BACKGROUND Infectious mononucleosis secondary to Epstein-Barr Virus is a common infection in young adults. Infection usually involves a self-limiting course of fevers, sore throat, malaise, and myalgias. Transaminitis is a relatively common complication; clinical jaundice, however, is rare. This case report highlights an uncommon complication of Epstein-Barr Virus infection in which hepatocellular injury led to clinical jaundice as well as radiologic evidence of gallbladder pathology mimicking acute calculous cholecystitis. CASE REPORT A 17-year-old girl with no prior medical history presented to our Emergency Department 1 week after being diagnosed with infectious mononucleosis. She was hemodynamically stable and her physical exam was notable for scleral icterus with right upper quadrant tenderness and positive Murphy's sign. Multiple imaging modalities performed showed gallbladder wall thickening without common bile duct dilatation.

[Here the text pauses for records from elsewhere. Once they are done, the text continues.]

/-- A sensor at 110 °C trips the device, latched without a ring record; a coolant stop latches, stops the engines
and flushes the media; flow that returns stops no longer counting; the end of the flush seals the media,
leaves only domain 27 powered and halts; PWR_FAIL_N stops the engines and begins the holdup flush; its end
with power back starts the media path again; an idle tile domain powers down unless work came, and wakes once
its tokens are granted. (R481, R486, R487, R488, R549, R550, R463, R464, R465) -/
def Obligations.StopsAndDomainsComplete : Prop :=
  (∀ (i : Nat) (temp : Int) (s : State), 110 ≤ temp → s.pwr.tripped = false →
    ∃ t : State, exec (.thermtrip i temp) s = .next t ∧ t.pwr.tripped = true ∧ t.evt = s.evt ∧ t.jobs = s.jobs ∧ t.med = s.med ∧
      t.sloe = { s.sloe with cause := s.sloe.cause ||| 2, latches := latchFatal s.sloe.latches { time := s.now, seq := 0, code := 0x0507, sev := 3, rsvSlot := false, die := zoneOf i, count := 1, detail := (leBytes 1 i ++ zeros 12).take 12 } }) ∧
  (∀ (s : State), s.pwr.stopped = false → s.pwr.tripped = false → s.sys.ready = true →
    exec .coolantStop s = .next s.latchStop.stopEngines.stopFlush) ∧
  (∀ (s : State), s.pwr.flowLow = true → exec .coolantFlowReturn s = .next { s with pwr := { s.pwr with flowLow := false }, sys := { s.sys with suspended := s.sys.suspended + (s.now - s.pwr.flowAt) } }) ∧
  (∀ (s : State), s.pwr.stopped = true → s.pwr.halted = false → s.med.flush ≠ 0 →
    ∃ t : State, exec (.coolantFlushEnd true) s = .next t ∧ t.pwr.halted = true ∧ t.sys.ready = false ∧
      t = { s.endFlush.domainsOff (fun d => d != 27) with pwr := { (s.endFlush.domainsOff (fun d => d != 27)).pwr with halted := true }, sys := { s.endFlush.sys with ready := false } }) ∧
  (∀ (s : State), s.med.flush = 0 → s.pwr.stopped = false → s.alive = true → s.med.state ≠ 0 →
    exec .pwrFailAssert s = .next ((State.stopEngines { s with pwr := { s.pwr with pwrFail := true } }).beginFlush 1)) ∧
  (∀ (s : State), s.med.flush = 1 →
    exec (.holdupFlushComplete false) s = .next { s.endFlush with pwr := { s.endFlush.pwr with pwrFail := true } }) ∧
  (∀ (d now : Nat) (s : State), d < 24 → (s.domain d).on = true → s.domainBusy d = false → (s.domain d).lastUse + s.setting 0x46 2 * 1000000 ≤ now →
    exec (.domainIdleTimer d now) s = .next ((s.advance now).updDomain d (fun k => { k with downing := true }))) ∧
  (∀ (d now : Nat) (s : State), (s.domain d).downing = true →
    exec (.domainPowerDownCommit d true now) s = .next ((s.advance now).postWork d)) ∧
  (∀ (d now : Nat) (s : State), (s.domain d).downing = true → s.tst.slices = [] →
    ∃ t u : State, exec (.domainPowerDownCommit d false now) s = .next t ∧
      u = State.updDomain { s.advance now with tst := { s.tst with slices := [] } } d (fun k => { k with on := false, downing := false, offSince := max s.now now }) ∧
      t = (u.emptyCache d).noteAsleep (d / 6)) ∧
  (∀ (d : Nat) (s : State), (s.domain d).waking = true → s.pwr.granted.has (4096 + d) = true →
    ∃ t : State, exec (.domainWakeComplete d) s = .next t ∧ t.mem = s.mem ∧ t.jobs = s.jobs ∧
      t.pwr = ((s.updDomain d (fun k => { k with on := true, waking := false, lastUse := s.now })).returnTokens (4096 + d)).pwr ∧
      t.tiles = updAt s.tiles (d / 6) (fun y => if y.state = 4 then { y with state := 1 } else y))

/-- For the delivering epoch or the next of a job: the end of a scan counts its network passes and enters its
result; a count, step, record or marker message is kept in the plan, which then moves on as far as what it
holds lets it; an abort message abandons a plan in progress; a recovery that can end completes its commands
with SUCCESS and starts a leak audit. (R84, R85, R86, R91, R52, R304) -/
def Obligations.PlanMessagesComplete : Prop :=
  (∀ (jobId epoch rank slot : Nat) (j : Job) (p : EpochPlan) (s : State), s.jobNamed jobId = some (slot, j) → epoch = j.epoch ∨ epoch = j.epoch + 1 →
    j.plan epoch = some p → p.phase = 1 ∨ p.phase = 3 ∨ p.phase = 8 → p.ranks.contains rank = true → p.scanned.contains rank = false →
    exec (.planScanComplete jobId epoch rank) s = .next (State.advancePlan slot epoch 4 (s.scanEnds slot j p rank))) ∧
  (∀ (rank jobId epoch slot : Nat) (digest : Bytes) (counts : List Nat) (j : Job) (p : EpochPlan) (s : State), s.jobNamed jobId = some (slot, j) →
    epoch = j.epoch ∨ epoch = j.epoch + 1 → (j.plan epoch).getD (EpochPlan.blank epoch) = p → rank < j.planRanks → p.phase ≠ 6 → p.phase ≠ 8 →
    exec (.countEntryReceive rank jobId epoch digest counts) s = .next (State.advancePlan slot epoch 4
      (s.setJob slot (j.setPlan { p with counts := p.counts.put rank (digest, counts) })))) ∧
  (∀ (rank jobId epoch slot : Nat) (entries : List (Nat × Nat)) (j : Job) (p : EpochPlan) (s : State), s.jobNamed jobId = some (slot, j) →
    epoch = j.epoch ∨ epoch = j.epoch + 1 → (j.plan epoch).getD (EpochPlan.blank epoch) = p → rank < j.planRanks → p.phase ≠ 6 → p.phase ≠ 8 →
    exec (.stepEntryReceive rank jobId epoch entries) s = .next (State.advancePlan slot epoch 4
      (s.setJob slot (j.setPlan { p with steps := p.steps.put rank entries })))) ∧
  (∀ (jobId epoch slot : Nat) (rec : Bytes) (j : Job) (p : EpochPlan) (s : State), s.jobNamed jobId = some (slot, j) →
    epoch = j.epoch ∨ epoch = j.epoch + 1 → (j.plan epoch).getD (EpochPlan.blank epoch) = p → s.serves j (parsePlanRec rec).ordinal = true → p.phase ≠ 6 →
    exec (.planRecordReceive jobId epoch rec) s = .next (State.advancePlan slot epoch 4 (s.setJob slot (j.setPlan (p.store (parsePlanRec rec)))))) ∧
  (∀ (rank jobId epoch count slot : Nat) (j : Job) (p : EpochPlan) (s : State), s.jobNamed jobId = some (slot, j) →
    epoch = j.epoch ∨ epoch = j.epoch + 1 → (j.plan epoch).getD (EpochPlan.blank epoch) = p → rank < j.planRanks → p.phase ≠ 6 →
    exec (.endMarkerReceive rank jobId epoch count) s = .next (State.advancePlan slot epoch 4
      (s.setJob slot (j.setPlan { p with markers := p.markers.put rank count })))) ∧
  (∀ (rank jobId epoch lost slot : Nat) (j : Job) (p : EpochPlan) (s : State), s.jobNamed jobId = some (slot, j) → j.plan epoch = some p → p.building = true →
    exec (.abortMessageReceive rank jobId epoch lost) s = .next (s.abandonPlan slot p { status := 0x0605 } (some lost))) ∧
  (∀ (jobId slot : Nat) (j : Job) (r : Recovery) (s : State), s.jobNamed jobId = some (slot, j) → j.recovery = some r → r.status = 0 → r.opcode = 0x020C →
    exec (.recoveryComplete jobId) s = .next (((State.advanceCursor slot 2 (s.setJob slot { j with recovery := some { r with status := 1, waiters := [] } })).finishAll
      r.waiters success).startAudit 2 none success))

/-- GO starts an audit where none runs; an audit that ends leaves the audits in progress, its summary shows and
cells in breach are freed; LOCK sets; an allowed write of BNK_OWN begins a handover, of BNK_STATE a
transition; the handover and the transition end. (R304, R305, R306, R307, R282, R285, R290) -/
def Obligations.PoolAndBankEventsComplete : Prop :=
  (∀ (path v : Nat) (s : State), s.passes path 0x00200010 = true → bit v 0 = true → s.mem.audits = [] →
    exec (.poolAuditGo path v) s = .next (s.startAudit 0 none success)) ∧
  (∀ (a : Audit) (rest : List Audit) (s : State), s.mem.audits = a :: rest →
    exec .leakAuditComplete s = .next (State.auditEnds { s with mem := { s.mem with audits := rest } } a)) ∧
  (∀ (path die v : Nat) (s : State), die < 5 → s.passes path (0x00100004 + 0x4000 * die) = true → bit v 0 = true →
    exec (.bnkLock path die v) s = .next { s with mem := { s.mem with locks := s.mem.locks ||| 2 ^ die } }) ∧
  (∀ (path die bank v : Nat) (s : State), die < 5 → bank < dieBanks die → s.passes path (bnkReg die (0x800 + 8 * bank)) = true →
    s.locked die = false → s.handoverOk die bank (bits v 0 12) = true →
    exec (.bnkOwnWrite path die bank v) s = .next (s.beginHandover die bank (bits v 0 12) (bit v 12))) ∧
  (∀ (die bank o : Nat) (s : State), (s.bank die bank).pending = some (o, false) →
    exec (.bankHandoverComplete die bank) s = .next (s.setBank die bank { s.bank die bank with owner := o, pending := none, prev := 0 })) ∧
  (∀ (path die bank v : Nat) (s : State), die < 5 → bank < dieBanks die → s.passes path (bnkReg die (0x804 + 8 * bank)) = true → bit v 10 = false →
    s.locked die = false → bits v 0 2 ≠ 3 → bits v 0 2 ≠ (s.bank die bank).state → s.bankMoveOk die bank (bits v 0 2) = true →
    exec (.bnkStateWrite path die bank v) s = .next (s.beginBankMove die bank (bits v 0 2))) ∧
  (∀ (path die bank v : Nat) (s : State), die < 5 → bank < dieBanks die → s.passes path (bnkReg die (0x804 + 8 * bank)) = true → bit v 10 = true → bits v 0 2 = 3 →
    exec (.bnkStateWrite path die bank v) s = .next (s.setBank die bank { s.bank die bank with fault := false })) ∧
  (∀ (die bank st : Nat) (s : State), (s.bank die bank).next = some st → (s.bank die bank).pending = none → (s.bank die bank).test = false →
    st ≠ 0 → (s.bank die bank).state ≠ 0 →
    exec (.bankTransitionComplete die bank) s = .next (s.setBank die bank { s.bank die bank with state := st, next := none })) ∧
  (∀ (die bank : Nat) (s : State), (s.bank die bank).next = some 0 → (s.bank die bank).pending = none → (s.bank die bank).test = false →
    exec (.bankTransitionComplete die bank) s = .next ((s.clearBank die bank).setBank die bank { s.bank die bank with state := 0, next := none }))

/-- START places a fresh nonce with its time; GO with a good signature within 60 s, for a slot that holds a
credential, binds the ring to the slot, and with a bad signature the binding fails with an event; an SPDM
FINISH that fits its exchange makes the session; an expired credential is marked once, with an event; the
first time lock turns validity checks on; FATAL_CLR clears the latches; a withheld event signal goes out once
100 µs have passed. The nonce is the model's free value Config.random (log 5). (R532, R536, R560, R561, R562,
R564, R570) -/
def Obligations.SecurityAndEventRowsComplete : Prop :=
  (∀ (path v : Nat) (s : State), s.passes path 0x00050010 = true → bit v 14 = true → bit v 15 = false →
    exec (.secBindStart path v) s = .next { s with fresh := s.fresh + 1, sec := { s.sec with bindSlot := bits v 0 8, bindRing := bits v 8 6, nonce := tabulate 12 (fun i => bits (Config.random s.fresh % 2 ^ 384) (32 * i) 32), nonceAt := some s.now } }) ∧
  (∀ (path v t : Nat) (s : State), s.passes path 0x00050010 = true → bit v 14 = false → bit v 15 = true → s.sec.nonceAt = some t →
    s.now ≤ t + 60000000000 → s.sec.creds.has (bits v 0 8) = true → s.sec.bindings.contains (bits v 8 6, bits v 0 8) = false →
    exec (.secBindGo path v true) s = .next { s with sec := { s.sec with bindSlot := bits v 0 8, bindRing := bits v 8 6, bindOk := true, bindings := s.sec.bindings ++ [(bits v 8 6, bits v 0 8)] } }) ∧
  (∀ (path v : Nat) (s : State), s.passes path 0x00050010 = true → bit v 14 = false → bit v 15 = true →
    exec (.secBindGo path v false) s = .next (State.raise { s with sec := { s.sec with bindSlot := bits v 0 8, bindRing := bits v 8 6, bindOk := false } }
      evBindFail 4 [])) ∧
  (∀ (eid arg : Nat) (leaf : Bytes) (s : State), s.alive = true → s.sec.exchanges.contains eid = true →
    exec (.spdmRequest eid 0xE5 arg leaf true) s = .next (State.emit { s with sec := { s.sec with exchanges := s.sec.exchanges.filter (· != eid), sessions := s.sec.sessions.put eid leaf } } (.mctp eid "FINISH_RSP" [0xE5, arg] (s.spdmData 0xE5 arg)))) ∧
  (∀ (slot now : Nat) (c : Credential) (s : State), s.sec.creds.find slot = some c → s.sec.timeChecked = true → c.expired = false → c.notAfter < now →
    exec (.credentialExpiry slot now) s = .next (State.raise { s with now := max s.now now, sec := { s.sec with creds := s.sec.creds.put slot { c with expired := true } } }
      evCredExpired 4 (leBytes 1 slot))) ∧
  (∀ (now n : Nat) (s : State), s.alive = true → s.sec.timeChecked = false → s.sec.startNumber = some n →
    exec (.firstTimeLock now) s = .next { s with now := max s.now now, sec := { s.sec with timeChecked := true } }) ∧
  (∀ (path v : Nat) (s : State), s.passes path 0x00040004 = true → bit v 3 = true →
    exec (.evtFatalClear path v) s = .next { s with evt := { s.evt with irqEn := bit v 0, irqSev := bits v 1 2, withheld := s.evt.withheld && bit v 0 }, sloe := { s.sloe with latches := List.replicate 6 none } }) ∧
  (∀ (now t : Nat) (s : State), s.evt.withheld = true → s.evt.irqEn = true → s.evt.lastIrq = some t → t + 100000 ≤ now →
    exec (.eventIrqHoldoffExpiry now) s = .next (State.emit { s with now := max s.now now, evt := { s.evt with withheld := false, lastIrq := some (max s.now now) } }
      (.msix 1 64)))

A hepatobiliary iminodiacetic acid (HIDA) scan showed evidence of hepatocyte dysfunction with normal gallbladder filling. The imaging results obtained in conjunction with her laboratory testing and active infectious mononucleosis infection confirmed the patient's presentation was a result of her Epstein-Barr virus infection and did not require surgical intervention for cholecystectomy. CONCLUSIONS This case report highlights a rare complication of Epstein-Barr Virus infection and demonstrates the utility of interpreting hepatic function testing in conjunction with relevant imaging modalities in cases of clinical jaundice. By doing so, we were able to conclude the patient's gallbladder pathology was related to acute acalculous cholecystitis (AAC) and did not warrant surgical intervention. The patient was given supportive care measures and made a full recovery.

摘要

背景

继发于 Epstein-Barr 病毒的传染性单核细胞增多症是年轻人常见的感染。感染通常涉及自限性发热、咽痛、乏力和肌痛。肝转氨酶升高是相对常见的并发症;然而,临床黄疸则很少见。本病例报告强调了 Epstein-Barr 病毒感染的一种罕见并发症,其中肝细胞损伤导致临床黄疸以及影像学证据提示胆囊病理类似于急性胆石性胆囊炎。

病例报告

一名无既往病史的 17 岁女孩在诊断为传染性单核细胞增多症后 1 周就诊于我院急诊科。她血流动力学稳定,体格检查可见巩膜黄疸,右上象限压痛,墨菲氏征阳性。多种影像学检查显示胆囊壁增厚,无胆总管扩张。肝胆闪烁显像显示存在肝细胞功能障碍的证据,胆囊充盈正常。结合实验室检查和活动性传染性单核细胞增多症感染获得的影像学结果,证实患者的表现是由 Epstein-Barr 病毒感染引起的,无需进行胆囊切除术的手术干预。

结论

本病例报告强调了 Epstein-Barr 病毒感染的罕见并发症,并展示了在临床黄疸病例中结合相关影像学检查解读肝功能检查的实用性。通过这种方式,我们能够得出结论,患者的胆囊病理与急性非胆石性胆囊炎(AAC)有关,无需手术干预。患者接受了支持性治疗措施,完全康复。